I don't mind. I've had mine since the first day they were out, so I got my money's worth. I just wish Moto would show the phone some love.


----------



## envizion (Sep 22, 2011)

can't help it when the motorola's ex-ceo enjoyed screwing their own customers over. at least it wasn't as bad as releasing the razr then 2 months later releasing the same phone with a bigger battery.


----------



## smokedkill (Feb 11, 2012)

I paid $600 for mine because I wasn't eligible for an upgrade.

Sent from my DROID BIONIC using Tapatalk


----------



## Bigsapz (Jul 8, 2011)

smokedkill said:


> I paid $600 for mine because I wasn't eligible for an upgrade.
> 
> Sent from my DROID BIONIC using Tapatalk


Im sorry but paying $600 for a cell phone is just dumb...

Sent from my Iced Bionic


----------



## RangeRat125 (Sep 23, 2011)

Only dumb if you dont have the money!

Sent from my DROID BIONIC using Tapatalk


----------



## Bigsapz (Jul 8, 2011)

RangeRat125 said:


> Only dumb if you dont have the money!
> 
> Sent from my DROID BIONIC using Tapatalk


That's just what dumb people who paid that much say to make themselves feel better about it. VZW laughs all the way to the bank with your $600+ cuz you can't wait 2 years and pay upgrade prices. VZW has the fastest LTE network so for those who say its cuz they can put it on another network are dumb too. No matter how you look at it, paying more then $299.99 for the Bionic is dumb.

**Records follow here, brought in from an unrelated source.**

-- ==== Sys2Proof/Machine/Resume.lean ====
section
/-! DEFINITION. How waits end and causes are delivered (16 R279 to R281, 17 R288 to R297, 20 R306 to R312). -/

namespace Sys2Proof.Machine

/-! ## Ends of waits -/

/-- RVWAIT_RESUME (R289): WC rises and the slot goes on. -/
def execRvwaitResume (key : Nat) (s : State) : Res :=
  let sl := s.slot key
  match sl.wait with
  | .rv w (some t) =>
    if s.cycle < t then .next s
    else .next (s.setSlot key { sl.pcNext with wait := .none, wc := put sl.wc w (look 0 sl.wc w + 1) })
  | _ => .next s

/-- HWAIT_RESUME (R294): a handle with ERR set traps, and so does one that another launch owns by now (R242). -/
def execHwaitResume (key : Nat) (s : State) : Res :=
  let sl := s.slot key
  match sl.wait with
  | .handle h (some t) =>
    let x := s.handle (key / 8) h
    if s.cycle < t then .next s
    else if x.st ≠ .free ∧ x.owner ≠ sl.launch then .next (s.raiseNow key { num := 83, kind := 0, code := h })
    else if x.err then .next (s.raiseNow key { num := 84, kind := 0, code := h })
    else .next (s.setSlot key { sl.pcNext with wait := .none })
  | _ => .next s

/-- FENCE_RESUME (R279, R280): an acknowledgement that was marked traps at the word. -/
def execFenceResume (key : Nat) (s : State) : Res :=
  let sl := s.slot key
  match sl.wait with
  | .fence scope since =>
    if !s.fenceDone key scope since then .next s
    else if sl.wayErr then .next ((s.setSlot key { sl with wayErr := false }).raiseNow key { num := 36, kind := 0 })
    else .next (s.setSlot key { sl.pcNext with wait := .none })
  | _ => .next s

/-- Whether every slot of a launch that has not ended waits at one `csync`, and which mask it names (R297). -/
def State.csyncMask (s : State) (l : Nat) : Option Word :=
  let ms := (s.slotKeys l).filterMap fun k => if (s.slot k).ended then none else match (s.slot k).wait with
    | .csync m _ => some (some m)
    | _ => some none
  match ms with
  | some m :: rest => if rest.all (· == some m) then some m else none
  | _ => none

/-- Whether a channel beat sent from or to a named page is in flight or held (R297). -/
def State.channelsBusy (s : State) (l : Nat) (m : Word) : Bool :=
  let on (e : Nat) : Bool := m == 0 || m.getLsbD (s.cluster (e / 16)).page
  s.beats.any fun b => b.launch == l && (on b.src || on b.dst)

/-- Whether a `csync` is released now. -/
def State.mayCsync (s : State) (l : Nat) : Bool :=
  (s.launch l).stage == .running && !(s.launch l).halted && !((s.slotKeys l).any fun k => (s.slot k).held && !(s.slot k).ended)
    && (match s.csyncMask l with | some m => !s.channelsBusy l m | none => false)

/-- CSYNC_RELEASE: each slot goes on at its first turn at or after tc + 4 (R297). -/
def execCsyncRelease (l : Nat) (s : State) : Res :=
  if !s.mayCsync l then .next s
  else .next ((s.slotKeys l).foldl (fun s k => s.modSlot k fun sl =>
    if sl.ended then sl else { sl.pcNext with wait := .none, busy := s.cycle + 4 }) s)

/-- CSYNC_STALL (R313, cause 95): a `csync` has waited 2^32 cycles beside a held slot. -/
def execCsyncStall (l : Nat) (s : State) : Res :=
  let stuck := (s.slotKeys l).any fun k => match (s.slot k).wait with
    | .csync _ since => decide (since + 2 ^ 32 ≤ s.cycle)
    | _ => false
  let held := (s.slotKeys l).any fun k => (s.slot k).held
  .next (if stuck && held then s.report 95 (s.launch l).region 0 else s)

/-- SEQUENCER_WAKE (R293). -/
def execSequencerWake (region : Nat) (s : State) : Res := .next (s.modRegion region fun g => { g with gatedSeq := false })

/-- Whether a slot's wait has been satisfied for 256 cycles. -/
def Slot.overdue (sl : Slot) (now : Nat) : Bool :=
  match sl.wait with
  | .rv _ (some t) | .handle _ (some t) => decide (t + 248 ≤ now)
  | _ => false

/-- WAKE_LATE (R313, cause 94): a gated sequencer not awake 256 cycles after a signal. -/
def execWakeLate (region : Nat) (s : State) : Res :=
  let late := (s.region region).gatedSeq && (List.range 8).any fun i => (s.slot (slotKey region i)).overdue s.cycle
  .next (if late then s.report 94 region 0 else s)

/-- The answer of a shared point in another region's slice (R291). -/
def State.answered (s : State) (key w : Nat) (op : RvOp) : State :=
  let done (r : State × Option Nat) : State :=
    (s.rvOutcome key w true r).modSlot key fun sl => { sl with wait := .none }
  match op with
  | .arrive => done (s.arrivePoint key w)
  | .query =>
    let sl := s.slot key
    let g := s.target sl.launch w
    if !s.pointLives g then
      ((s.orphan g.1 g.2 1).modSlot key fun sl =>
        { sl with wait := .none, raised := { num := 81, kind := 0, code := w } :: sl.raised })
    else if waitDone (s.point g.1 g.2).ph (look 0 sl.wc w) then
      s.setSlot key { sl.pcNext with wait := .none, wc := put sl.wc w (look 0 sl.wc w + 1) }
    else s

/-- What a slot's arrival or query does at a shared point of another region, on the cycle on which it reaches the point. -/
def State.runRvAnswer (s : State) (key : Nat) : State :=
  match (s.slot key).wait with
  | .away w op => s.answered key w op
  | _ => s

/-- Whether an entry of the agenda is an arrival of a later slot on a cycle (R290). -/
def laterArrival (at_ key : Nat) (d : Due) : Bool :=
  d.at_ == at_ && d.rank == 131 && (match d.act with
    | .inr (.rvArrive k ..) | .inr (.rvAnswer k) => decide (key < k)
    | _ => false)

/-- SHARED_POINT_ANSWER: the arrival or query reaches the point on this cycle, and has its place among the cycle's events
there: arrivals in ascending region and slot, then signals, then queries (R290, R361). -/
def execSharedPointAnswer (key : Nat) (s : State) : Res :=
  let place (rank : Nat) : State :=
    let d : Due := { at_ := s.cycle, rank := rank, region := none, act := .inr (.rvAnswer key) }
    { s with agenda := s.agenda.takeWhile (fun e => !laterArrival s.cycle key e) ++ d :: s.agenda.dropWhile fun e => !laterArrival s.cycle key e }
  match (s.slot key).wait with
  | .away _ .arrive => .next (place 131)
  | .away _ .query => .next (place 133)
  | _ => .next s

/-! ## Delivery -/

/-- The causes of a slot delivered in the order in which they were raised: the first enters the handler, and the later
ones are held (R307, R310). -/
def State.deliverAll (s : State) (key : Nat) : List Raised → State
  | [] => s
  | r :: rs => (s.deliver key r (s.slot key).pc).deliverAll key rs

/-- TRAP_DELIVERY (R309). -/
def execTrapDelivery (key : Nat) (s : State) : Res :=
  let sl := s.slot key
  let due (r : Raised) : Bool := decide (r.at_ < s.cycle ∨ r.at_ = 0)
  if !sl.bound ∨ sl.ended ∨ !sl.raised.any due ∨ sl.awaiting s.cycle ∨ (s.launch sl.launch).halted then .next s
  else .next ((s.setSlot key { sl with raised := sl.raised.filter fun r => !due r }).deliverAll key (sl.raised.filter due))

end Sys2Proof.Machine
end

On the other hand, I'll def be picking one up from costco for $89. That is SMART.

Sent from my Iced Bionic


----------



## smokedkill (Feb 11, 2012)

I'd prefer to pay $600 over having a phone that I absolutely hated for the next year and a half, which would have been the case with the revolution I had. Go check out that phone's development community.

Sent from my DROID BIONIC using Tapatalk


----------



## smokedkill (Feb 11, 2012)

And you couldn't find the bionic for $89 anywhere when I got the bionic. It was hard enough to find a store that would even sell me one without it being an upgrade. Verizon makes more when its an upgrade than if you outright buy it. Best Buy outright refused to sell me one without a contract (tried more than one best buy also). 2 Verizon stores also wouldn't sell it to me. They make their money from the contract.

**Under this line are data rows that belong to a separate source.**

-- ==== Sys2Proof/Machine/SeqBranch.lean ====
section
/-! DEFINITION. Control words of major 4 and after: branches, calls and jumps (07 R118). -/

namespace Sys2Proof.Machine

/-- pc + sext(IMM, 18). -/
def branchTo (pc : BitVec 24) (off : BitVec 18) : BitVec 24 := pc + off.signExtend 24

/-- The PC after a branch: taken, the target; not taken, the next word. -/
def State.branch (s : State) (taken : Bool) (off : BitVec 18) : State :=
  s.setMe { s.me with pc := if taken then branchTo s.me.pc off else s.me.pc + 1 }

def State.branchCmp (s : State) (c : KCond) (x y : AReg) (off : BitVec 18) : State :=
  s.branch (KCond.holds c (s.me.areg x) (s.me.areg y)) off

def execBeq (x y : AReg) (off : BitVec 18) (s : State) : Res := .next (s.branchCmp .eq x y off)
def execBne (x y : AReg) (off : BitVec 18) (s : State) : Res := .next (s.branchCmp .ne x y off)
def execBlt (x y : AReg) (off : BitVec 18) (s : State) : Res := .next (s.branchCmp .lt x y off)
def execBltu (x y : AReg) (off : BitVec 18) (s : State) : Res := .next (s.branchCmp .ltu x y off)
def execBge (x y : AReg) (off : BitVec 18) (s : State) : Res := .next (s.branchCmp .ge x y off)
def execBgeu (x y : AReg) (off : BitVec 18) (s : State) : Res := .next (s.branchCmp .geu x y off)
def execBk (k : KReg) (off : BitVec 18) (s : State) : Res := .next (s.branch (s.me.kreg k) off)
def execBnk (k : KReg) (off : BitVec 18) (s : State) : Res := .next (s.branch (!s.me.kreg k) off)
def execJ (off : BitVec 18) (s : State) : Res := .next (s.branch true off)

/-- `call`: the return word, the depth and the target. -/
def execCall (d : AReg) (off : BitVec 18) (s : State) : Res :=
  let sl := s.me
  .next (s.setMe { sl.setA d ((sl.pc + 1).setWidth 64) with
    depth := if sl.depth = 255 then 255 else sl.depth + 1, pc := branchTo sl.pc off })

/-- A jump to a register: a target at or past the program's length traps and leaves the PC (R118). -/
def State.jumpTo (s : State) (x : AReg) (depth : BitVec 8) : State :=
  let v := s.me.areg x
  if (s.kernelAt s.key).words ≤ v.toNat then s.trapW 32
  else s.setMe { s.me with pc := v.setWidth 24, depth := depth }

def execRet (x : AReg) (s : State) : Res := .next (s.jumpTo x (if s.me.depth = 0 then 0 else s.me.depth - 1))
def execJr (x : AReg) (s : State) : Res := .next (s.jumpTo x s.me.depth)

end Sys2Proof.Machine
end

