-- ==== Sys2Proof/Machine/Effects.lean ====
section
/-! DEFINITION. What each effect of the agenda does on its cycle. -/

namespace Sys2Proof.Machine

/-- An effect performed. -/
def State.runEffect (s : State) (e : Effect) : State :=
  match e with
  | .fret key edge v => (s.runFret key v).note key edge [] [] s
  | .token key line unit => s.runToken key line unit
  | .hold r set => s.runHold r set true
  | .wake r set => s.runHold r set false
  | .seqLoad key d t site off last => s.runSeqLoad key d t site off last
  | .seqStore key gen site off v n last epc => s.runSeqStore key gen site off v n last epc
  | .tvec key v => s.runTvec key v
  | .value key d v => s.runValue key d v
  | .merge key elem gen site bytes =>
    (s.merge elem gen site bytes).note key (s.cycle - 8 - elemCol elem) ((List.range 16).map (elem / 16 * 16 + ·)) [] s
  | .rvInit key l w v live => s.runRvInit key l w v live
  | .rvArrive key l w ac live => s.runRvArrive key l w ac live
  | .rvSignal l w => s.runRvSignal l w
  | .rvAnswer key => s.runRvAnswer key
  | .hFree key h => s.runHFree key h
  | .drain r h i => s.runDrain r h i
  | .hStat key d h => s.runHStat key d h
  | .domSet r d n p key => s.runDomSet r d n p key
  | .domStop r d => s.runDomStop r d
  | .ddaEmit r es => s.runEmit r es
  | .ddaHalt r => s.runDdaHalt r
  | .cellSet r c v => s.runCellSet r c v
  | .patchWord key first j n site off last got => s.runPatchWord key first j n site off last got
  | .patched .. => s
  | .saveUnit key => s.runSaveUnit key
  | .lifeEnd l es => es.foldl (fun s e => s.endLife l e.1 e.2.1 e.2.2) s
  | .babbleMark cl => s.runBabbleMark cl
  | .mend es => s.runMend es

end Sys2Proof.Machine
end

For some, it might not make sense that they make more money when they sell it cheaper as an upgrade, but for those who are familiar with the industry, you will realize how much they make when they get you to renew your contract or add a line.

And it wasn't like I didn't have the $600 to spend on it. I did get it the first week it came out. If it would have hurt me financially, I wouldn't have done it and would find it to be kind of dumb, but since that wasn't an issue, $600 was a small cost for.having a phone I like compared to having one I hated.

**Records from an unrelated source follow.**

-- ==== Sys2Proof/Machine/Fetch.lean ====
section
/-! DEFINITION. Fetching and issuing (07 R120 to R125, 06 R107, 05 R89): the line of a slot's turn, the next beat to
execute, and the control word of a slot's turn. -/

namespace Sys2Proof.Machine

/-! ## Sites that lines name (R210, R302) -/

def siteOfWord (w : SchedWord) : Option Nat :=
  match decodeSched w with
  | .ok i => (siteOperand i).map siteNo
  | .error _ => none

/-- Sites of one LIFE that some lines of a kernel name. -/
def State.sitesOf (s : State) (key : Nat) (old : Option Nat) (lines : List Nat) (life : Nat) : List (Nat × Site) :=
  let ns := (lines.flatMap fun j => (s.lineOf key old j).filterMap siteOfWord).eraseDups
  (s.planeOf key old).sites.filter fun e => e.2.life == life && ns.contains e.1

/-- The lines of a loop or run, and all lines of its kernel. -/
def Issue.ownLines (x : Issue) : List Nat := (List.range x.lines).map (descLine0 x.desc + ·)
def State.kernelLines (s : State) (key : Nat) (old : Option Nat) : List Nat :=
  List.range (kernelOf (s.planeOf key old) (s.slot key).kernel).slcnt

/-- The lifetimes of one LIFE that end on this cycle, at its end: after the beats that execute on it. -/
def State.endSites (s : State) (key : Nat) (old : Option Nat) (lines : List Nat) (life : Nat) : State :=
  let l := (s.slot key).launch
  let c := s.copyOf l
  match (s.sitesOf key old lines life).map fun e => (pageCluster (s.launch l) c e.2.page, e.1, e.2) with
  | [] => s
  | es => s.dueEff s.cycle 127 none (.lifeEnd l es)

/-! ## The fetch of a line (R107) -/

/-- The cause of a fetch of a word that decodes to no instruction (R107). The causes of a load that have no row in its table,
`REG_OVERLAP` among them, are ILLEGAL_MINOR at fetch: log entry 61. -/
def errCause : DecErr → Nat
  | .rsvMajor => 112
  | _ => 113

/-- The first row of a line with a fetch fate, and its cause: an uncorrectable word, one that does not decode, or one that
R93 and R95 refuse for the page set's shape. Of several rows, the lowest is taken: log entry 61. -/
def State.lineFate (s : State) (key : Nat) (old : Option Nat) (line : Nat) (ws : List SchedWord) : Option (Nat × Nat) :=
  let c := s.planeOf key old
  let k := kernelOf c (s.slot key).kernel
  (ws.mapIdx fun r w => (r, w)).findSome? fun x =>
    if !s.ecc.isEmpty && (List.range 10).any fun i => s.eccBad (.sched (key / 8) (lineAddr c k line x.1 + i)) then some (x.1, 99)
    else match decodeSched x.2 with
      | .ok i => (shapeOk (copyRows c) (4 * c.pcol) x.1 i).map fun _ => (x.1, 113)
      | .error e => some (x.1, errCause e)

/-- Low word of a broadcast register (R122). -/
def bcastOf (sl : Slot) (sel idx : Nat) : LaneWord :=
  if sel = 7 then (sl.areg (Fin.ofNat 32 idx)).setWidth 32 else 0

/-- The eight samples that a tap carries (R262). -/
def tapsOf (g : Region) (w : SchedWord) (beat : Nat) : List (BitVec 33) :=
  if field w 79 74 = 28 then (List.range 8).map fun i => (g.cell (field w 8 0 + 8 * beat + i)).y else []

/-- One beat of a row's word, as it leaves the edge. -/
def State.flightOf (s : State) (key : Nat) (x : Issue) (line row : Nat) (w : SchedWord) : Flight :=
  let sl := s.slot key
  let l := s.launch sl.launch
  let site := match siteOfWord w with | some n => look 0 sl.siteBase n | none => 0
  { region := key / 8, slot := key % 8, launch := sl.launch, gen := x.old.getD l.gen, row := 4 * l.cr0 + row,
    col := 4 * l.cc0 + field w 64 60, colL := 4 * l.cc0 + field w 59 55, cc0 := l.cc0, edge := s.cycle, beat := x.beat,
    word := w, pos := x, line := line, rb := sl.rb, ctr2 := sl.ctr2, ctr3 := sl.ctr3, fmt := sl.lineFmt,
    bA := bcastOf sl (field w 48 46) (field w 45 40), bB := bcastOf sl (field w 39 37) (field w 36 31),
    taps := tapsOf (s.region (key / 8)) w x.beat, base := site }

/-! ## Issue (R120 to R125) -/

/-- A gated turn: the first n of each 16 turns of the firing window (R89, log entry 18). -/
def gatedTurn (cycle gate : Nat) : Bool := decide (cycle % 200000 / 8 % 16 < gate)

/-- Whether the slot issues a beat on its turn. A beat or line that trapped while a rendezvous word awaited its outcome
stops the issue at once (R306, R307). -/
def State.mayIssue (s : State) (key : Nat) : Bool :=
  let sl := s.slot key
  sl.bound && !sl.ended && !sl.active && sl.issuing && !(s.launch sl.launch).halted
    && (match sl.start with | some t => decide (t ≤ s.cycle) | none => false)
    && !(sl.raised.any fun r => r.kind == 1 || r.kind == 5) && !((sl.held || sl.moved) && sl.cur.beat == 0) && !gatedTurn s.cycle sl.gate && decide (sl.cur.startAt ≤ s.cycle)

/-- One base step of the slot (R124, R136, R209): it ends the LIFE 0 lifetimes of every site that its kernel names (R210). -/
def State.baseStep (s : State) (key : Nat) (x : Issue) : State :=
  let q := (s.kernelAt key).qcnt
  let s := s.modSlot key fun sl =>
    { sl with rb := if q = 0 then sl.rb else BitVec.ofNat 5 ((sl.rb.toNat + q - 1) % q), ctr2 := sl.ctr2 + 1 }
  s.endSites key x.old (s.kernelLines key x.old) 0

/-- The position after one beat of a line of `beats` beats has left the edge. -/
def State.stepIssue (s : State) (key beats : Nat) : State :=
  let x := (s.slot key).cur
  let set (s : State) (y : Issue) : State := s.modSlot key fun sl => { sl with cur := y }
  if x.beat + 1 < beats then set s { x with beat := x.beat + 1 }
  else if x.line + 1 < x.lines then set s { x with beat := 0, line := x.line + 1 }
  else
    let s := if x.kind = .loop then s.baseStep key x else s
    if x.iter + 1 < x.iters then set s { x with beat := 0, line := 0, iter := x.iter + 1 }
    else
      let s := if x.old.isSome then s else s.endSites key none x.ownLines 1
      s.modSlot key fun sl => match sl.following with
        | y :: ys => { sl with cur := y, following := ys }
        | [] => { sl with cur := {}, sentAt := some s.cycle }

/-- The beat of a slot's turn leaves the edge in every row of its line, or the line's fetch traps (R107, R120). -/
def State.issueBeat (s : State) (key : Nat) : State :=
  let x := (s.slot key).cur
  let line := descLine0 x.desc + x.line
  let ws := s.lineOf key x.old line
  let live := x.live x.iter x.line
  match (if live && x.beat == 0 then s.lineFate key x.old line ws else none) with
  | some (row, c) =>
    (if c = 99 then s.report 99 (key / 8) 0 else s).raiseNow key { num := c, kind := 5, row := 4 * (s.launch (s.slot key).launch).cr0 + row, line := line }
  | none =>
    let s := s.modSlot key fun sl =>
      let sl := if x.started then sl else { sl with ctr2 := 0, ctr3 := sl.unit, cur := { x with started := true } }
      if x.beat = 0 then { sl with lineFmt := sl.fmt } else sl
    let y := (s.slot key).cur
    let fs := (ws.mapIdx fun r w => (r, w)).filterMap fun e =>
      if live && decide (x.beat ≤ field e.2 67 65) then some (s.flightOf key y line e.1 e.2) else none
    ({ s with flights := s.flights ++ fs } : State).stepIssue key (lineBeats ws)

/-- A slot's turn at its row fetch units. -/
def State.issueTurn (s : State) (region : Nat) : State :=
  let key := slotKey region (s.cycle % 8)
  let sl := s.slot key
  let s := if sl.cur.kind = .idle then s.modSlot key fun sl => match sl.following with
      | y :: ys => { sl with cur := y, following := ys }
      | [] => sl
    else s
  if s.mayIssue key then s.issueBeat key else s

/-- A raised cause is delivered on the slot's turn (R306, R307), one of point S or A on a turn after its event. -/
def State.deliverable (s : State) (key : Nat) : Bool :=
  let sl := s.slot key
  sl.bound && (sl.raised.any fun r => decide (r.at_ < s.cycle ∨ r.at_ = 0)) && !sl.awaiting s.cycle && !(s.launch sl.launch).halted && !sl.ended

/-! ## Beats (R120) -/

/-- The place of a beat in the order of its cycle: region, then region element index. -/
def Flight.order (f : Flight) : Nat := 512 * f.region + elemIdx f.row f.col

/-- The first beat due on a cycle. -/
def nextBeat (now : Nat) : List Flight → Option Flight → Option Flight
  | [], b => b
  | f :: fs, b =>
    if decide (f.edge + f.col = now) && (match b with | none => true | some g => decide (f.order < g.order)) then nextBeat now fs (some f) else nextBeat now fs b

/-- The flights after a beat executes at its column: it goes one column on, or ends. -/
def passBeat (f : Flight) (l : List Flight) : List Flight :=
  if f.col < f.colL then l.map fun g => if g = f then { g with col := g.col + 1 } else g else l.erase f

/-- The state in which a beat executes at its element. -/
def State.atBeat (s : State) (f : Flight) : State :=
  { s with flights := passBeat f s.flights,
           ctx := { region := f.region, slot := f.slot, flight := some f, elem := elemAt f.region f.row f.col,
                    row := f.row, col := f.col } }

/-! ## Control words (R107, R123) -/

/-- What the slot of a turn does at the sequencer. -/
inductive Turn
  | pass
  /-- The firmware path took the cycle (R246). -/
  | stolen
  /-- A wait ends, and the slot's next word follows on the same turn. -/
  | resume (i : Instr)
  | word (i : Instr)
  | fault (num kind : Nat)

/-- The control word at the PC, or its fetch fate. -/
def State.fetchWord (s : State) (key : Nat) : Turn :=
  let sl := s.slot key
  let c := s.copyOf sl.launch
  let k := s.kernelAt key
  let n := sl.pc.toNat
  if k.words ≤ n then .fault 26 0
  else if !s.ecc.isEmpty && (List.range 5).any fun i => s.eccBad (.sched (key / 8) (ctrlAddr c k n + i)) then .fault 100 5
  else match decodeCtrl (ctrlWordAt (s.region (key / 8)) c k n) with
    | .ok i => if branchInside n k.words i then .word i else .fault 113 5
    | .error e => .fault (errCause e) 5

/-- The turn of a slot at the sequencer (R123). -/
def State.turn (s : State) (region : Nat) : Turn :=
  let key := slotKey region (s.cycle % 8)
  let sl := s.slot key
  let g := s.region region
  let started := match sl.start with | some t => decide (t ≤ s.cycle) | none => false
  if !sl.bound || !started || sl.ended || (s.launch sl.launch).halted || g.gatedSeq || sl.held || sl.moved || decide (s.cycle < sl.busy) then .pass
  else if g.steal then .stolen
  else match sl.wait with
    | .none | .loop | .rvOut => s.fetchWord key
    | .release => if (s.launch sl.launch).oldGen.isSome then .pass else s.fetchWord key
    | .rv _ (some t) => if t ≤ s.cycle then .resume (.rvwaitResume key) else .pass
    | .handle _ (some t) => if t ≤ s.cycle then .resume (.hwaitResume key) else .pass
    | .fence scope since => if s.fenceDone key scope since then .resume (.fenceResume key) else .pass
    | .timed | .rv .. | .handle .. | .csync .. | .save .. | .restore _ | .away .. => .pass

/-- The state in which a control word executes. -/
def State.atWord (s : State) (region : Nat) : State :=
  let s := { s with ctx := { region := region, slot := s.cycle % 8 } }
  s.setMe { s.me with wait := .none }

end Sys2Proof.Machine
end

Sent from my DROID BIONIC using Tapatalk


----------



## dirtyfingers (Jun 7, 2011)

Better to spend the money on something you will enjoy than to be stuck with a revolution for a year and a half.


----------



## grayzweb (Jun 10, 2011)

Bigsapz said:


> Im sorry but paying $600 for a cell phone is just dumb...
> 
> Sent from my Iced Bionic


Paying full price for a new phone really isn't dumb. 
I have paid full price ($600) for a phone instead of signing a contract. Knowing that I could sell the phone I currently had for $200 - $300 and also I was free to use my upgrade without waiting 2 yrs.

Is it worth it to pay $300 for a 2 yr contract, or pay $400 and not have to use your upgrade. - which leaves you open to use it if something comes out in a few months. Plus you have equity in the one you bought outright.

Hope I made sense, but really it isn't a waste of money.. because of resell value and you still have an upgrade. 
Sent from my Galaxy Nexus using Tapatalk


----------



## bigmook (Jun 6, 2011)

Not to mention it won't seem so dumb in a year when if you use an upgrade and sign a new contract you lose your unlimited data.

Sent from my DROID BIONIC using Tapatalk


----------



## corys00 (Jul 21, 2011)

Bigsapz said:


> Im sorry but paying $600 for a cell phone is just dumb...
> 
> Sent from my Iced Bionic


I know it's hard to think about it from others' perspectives, but some people on here make a good living and can afford these things without affecting their lives.


----------



## Bigsapz (Jul 8, 2011)

First off please don't think im trying to be mean. Im Just making conversation. Don't get all butthurt. All in good fun.

Now, It's not about the money at all but why does the contract matter if money isn't an issue...? The contract is not bad if you know what your getting into ahead of time. Like i said, verizon has the best network. Im sure there's one or two of you that live comfortable enough to pay full price but the Truth is, full price is a lot of money for most of you.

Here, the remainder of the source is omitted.